Approximation to transmon frequency without crosstalk.

The formula holds in the transmon regime Ej / Ec >> 1.

See https://arxiv.org/pdf/cond-mat/0703002.pdf for the complete formula.

Parameters:
  • x (float) – bias of target qubit

  • w_max (float) – maximum frequency :math:`w_{max} = sqrt{8 E_j E_c}

  • sweetspot (float) – sweetspot [V].

  • matrix_element (float) – diagonal crosstalk matrix element

  • d – asymmetry between the two junctions of the transmon. Typically denoted as \(d\). \(d = (E_J^1 - E_J^2) / (E_J^1 + E_J^2)\).

qibocal.protocols.flux_dependence.utils.transmon_readout_frequency(xi, xj, w_max, d, matrix_element, crosstalk_element, sweetspot, resonator_freq, g)[source]#

Approximation to flux dependent resonator frequency.

The formula holds in the transmon regime Ej / Ec >> 1.

See https://arxiv.org/pdf/cond-mat/0703002.pdf for the complete formula.

Parameters:
  • xi (float) – bias of target qubit

  • xj (float) – bias of neighbor qubit

  • w_max (float) – maximum frequency :math:`w_{max} = sqrt{8 E_j E_c}

  • sweetspot (float) – sweetspot [V].

  • matrix_element (float) – diagonal crosstalk matrix element

  • crosstalk_element (float) – off-diagonal crosstalk matrix element

  • d (float) – asymmetry between the two junctions of the transmon. Typically denoted as \(d\). \(d = (E_J^1 - E_J^2) / (E_J^1 + E_J^2)\).

  • resonator_freq (float) – bare resonator frequency [GHz]

  • g – readout coupling.

qibocal.protocols.flux_dependence.utils.transmon_readout_frequency_diagonal(x, w_max, d, matrix_element, sweetspot, resonator_freq, g)[source]#

Approximation to flux dependent resonator frequency without crosstalk.

The formula holds in the transmon regime Ej / Ec >> 1.

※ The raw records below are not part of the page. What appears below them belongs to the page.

-- ==== Sys2Proof/Laws/Decode.lean ====
section
/-! SUPPORT. The decoders against the encoder (30_encoding.md R91 to R99, 44_token_interpreter.md R211 to R213). -/

namespace Sys2Proof

theorem ofNat_toNat_eq {n : Nat} (v : BitVec n) (k : Nat) (h : k % 2 ^ n = v.toNat) : BitVec.ofNat n k = v := by
  apply BitVec.eq_of_toNat_eq; rw [BitVec.toNat_ofNat, h]

theorem headerBitsOf_length (v w l : Nibble) (k : BitVec 1) (r : BitVec 3) :
    (headerBitsOf v w l k r).length = Config.headerBits := by simp [headerBitsOf, Config.headerBits]

theorem valueOf_headerBitsOf (v w l : Nibble) (k : BitVec 1) (r : BitVec 3) :
    valueOf (headerBitsOf v w l k r) = v.toNat * 4096 + w.toNat * 256 + l.toNat * 16 + k.toNat * 8 + r.toNat := by
  have := v.isLt; have := w.isLt; have := l.isLt; have := k.isLt; have := r.isLt
  simp only [headerBitsOf, valueOf_append, valueOf_bitsOf, List.length_append, bitsOf_length]
  omega

theorem headerOfValue_eq (v w l : Nibble) (k : BitVec 1) (r : BitVec 3) :
    headerOfValue (v.toNat * 4096 + w.toNat * 256 + l.toNat * 16 + k.toNat * 8 + r.toNat) = .hdr v w l k r := by
  have := v.isLt; have := w.isLt; have := l.isLt; have := k.isLt; have := r.isLt
  simp only [headerOfValue, Instr.hdr.injEq]
  refine ⟨?_, ?_, ?_, ?_, ?_⟩ <;> apply ofNat_toNat_eq <;> omega

/-- R91: every header, legal or not, is read back as its five fields. -/
theorem decodeHeader_headerBitsOf (v w l : Nibble) (k : BitVec 1) (r : BitVec 3) (rest : List Bool) :
    decodeHeader (headerBitsOf v w l k r ++ rest) = .ok (.hdr v w l k r, rest) := by
  have hl := headerBitsOf_length v w l k r
  have h1 : ¬ (headerBitsOf v w l k r ++ rest).length < Config.headerBits := by simp [hl]
  rw [decodeHeader, if_neg h1, List.take_left' hl, List.drop_left' hl, valueOf_headerBitsOf, headerOfValue_eq]

/-- R94: a short literal is read back with what follows it. -/
theorem decodeToken_literal (w l c : Nat) (i : Instr) (rest : List Bool) (hw : Config.legalW w)
    (hl : Config.legalL l) (hc : c < 2 ^ l) (he : ¬ (l < 8 ∧ c = 2 ^ l - 1)) (hi : literalOf l c = .ok i) :
    decodeToken w l (literalBitsOf l c ++ rest) = .ok (i, rest) := by
  have hlen : ¬ (bitsOf l c ++ rest).length < l := by simp
  have ht : (bitsOf l c ++ rest).take l = bitsOf l c := List.take_left' (by simp)
  have hd : (bitsOf l c ++ rest).drop l = rest := List.drop_left' (by simp)
  have hcfg : ¬ ¬ (Config.legalW w ∧ Config.legalL l) := not_not.mpr ⟨hw, hl⟩
  simp only [decodeToken, if_neg hcfg, literalBitsOf, List.cons_append, if_neg hlen, ht, valueOf_bitsOf,
    Nat.mod_eq_of_lt hc, if_neg he, hi, hd, Except.map]

/-- R95: an escaped literal is read back with what follows it. -/
theorem decodeToken_escape (w l : Nat) (r : Byte) (i : Instr) (rest : List Bool) (hw : Config.legalW w)
    (hl : Config.legalL l) (h8 : l < 8) (hi : escapeOf l r.toNat = .ok i) :
    decodeToken w l (escapeBitsOf l r ++ rest) = .ok (i, rest) := by
  have hlen : ¬ (bitsOf l (2 ^ l - 1) ++ bitsOf 8 r.toNat ++ rest).length < l := by simp
  have hlen2 : ¬ (bitsOf l (2 ^ l - 1) ++ bitsOf 8 r.toNat ++ rest).length < l + 8 := by simp
  have ht : (bitsOf l (2 ^ l - 1) ++ bitsOf 8 r.toNat ++ rest).take l = bitsOf l (2 ^ l - 1) := by
    rw [List.append_assoc]; exact List.take_left' (by simp)
  have hd : (bitsOf l (2 ^ l - 1) ++ bitsOf 8 r.toNat ++ rest).drop l = bitsOf 8 r.toNat ++ rest := by
    rw [List.append_assoc]; exact List.drop_left' (by simp)
  have hd2 : (bitsOf l (2 ^ l - 1) ++ bitsOf 8 r.toNat ++ rest).drop (l + 8) = rest := List.drop_left' (by simp)
  have ht2 : (bitsOf 8 r.toNat ++ rest).take 8 = bitsOf 8 r.toNat := List.take_left' (by simp)
  have hcfg : ¬ ¬ (Config.legalW w ∧ Config.legalL l) := not_not.mpr ⟨hw, hl⟩
  have hv : valueOf (bitsOf l (2 ^ l - 1)) = 2 ^ l - 1 := by
    rw [valueOf_bitsOf, Nat.mod_eq_of_lt (Nat.sub_lt (by positivity) (by omega))]
  have hr : valueOf (bitsOf 8 r.toNat) = r.toNat := by rw [valueOf_bitsOf, Nat.mod_eq_of_lt r.isLt]
  simp only [decodeToken, if_neg hcfg, escapeBitsOf, List.cons_append, if_neg hlen, ht, hv, h8, true_and,
    if_true, if_neg hlen2, hd, ht2, hr, hi, hd2, Except.map]

/-- R96: a match is read back with what follows it. -/
theorem decodeToken_match (w l d : Nat) (n : Nibble) (i : Instr) (rest : List Bool) (hw : Config.legalW w)
    (hl : Config.legalL l) (hd : d < 2 ^ w) (hi : matchOf w d n.toNat = .ok i) :
    decodeToken w l (matchBitsOf w d n ++ rest) = .ok (i, rest) := by
  have hlen : ¬ (bitsOf w d ++ bitsOf Config.lenBits n.toNat ++ rest).length < w + Config.lenBits := by simp
  have ht : (bitsOf w d ++ bitsOf Config.lenBits n.toNat ++ rest).take w = bitsOf w d := by
    rw [List.append_assoc]; exact List.take_left' (by simp)
  have hd1 : (bitsOf w d ++ bitsOf Config.lenBits n.toNat ++ rest).drop w =
      bitsOf Config.lenBits n.toNat ++ rest := by
    rw [List.append_assoc]; exact List.drop_left' (by simp)
  have hd2 : (bitsOf w d ++ bitsOf Config.lenBits n.toNat ++ rest).drop (w + Config.lenBits) = rest :=
    List.drop_left' (by simp)
  have ht2 : (bitsOf Config.lenBits n.toNat ++ rest).take Config.lenBits = bitsOf Config.lenBits n.toNat :=
    List.take_left' (by simp)
  have hcfg : ¬ ¬ (Config.legalW w ∧ Config.legalL l) := not_not.mpr ⟨hw, hl⟩
  have hn : n.toNat % 2 ^ Config.lenBits = n.toNat := Nat.mod_eq_of_lt n.isLt
  simp only [decodeToken, if_neg hcfg, matchBitsOf, List.cons_append, if_neg hlen, ht, valueOf_bitsOf,
    Nat.mod_eq_of_lt hd, hd1, ht2, hn, hi, hd2, Except.map]

end Sys2Proof
end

See https://arxiv.org/pdf/cond-mat/0703002.pdf for the complete formula.

Parameters:
  • x (float) – bias value

  • w_max (float) – maximum frequency :math:`w_{max} = sqrt{8 E_j E_c}

  • d (float) – d (float): asymmetry between the two junctions of the transmon.

  • element (matrix) – diagonal crosstalk matrix element

  • phase (float) – bias corresponding to zero flux (sweetspot).

  • resonator_freq (float) – bare resonator frequency [GHz]

  • g – readout coupling.

qibocal.protocols.flux_dependence.utils.qubit_flux_dependence_fit_bounds(qubit_frequency: float, bias: array)[source]#

Returns bounds for qubit flux fit.

qibocal.protocols.flux_dependence.utils.resonator_flux_dependence_fit_bounds(qubit_frequency: float, bias: array, bare_resonator_frequency: float)[source]#

Returns bounds for resonator flux fit.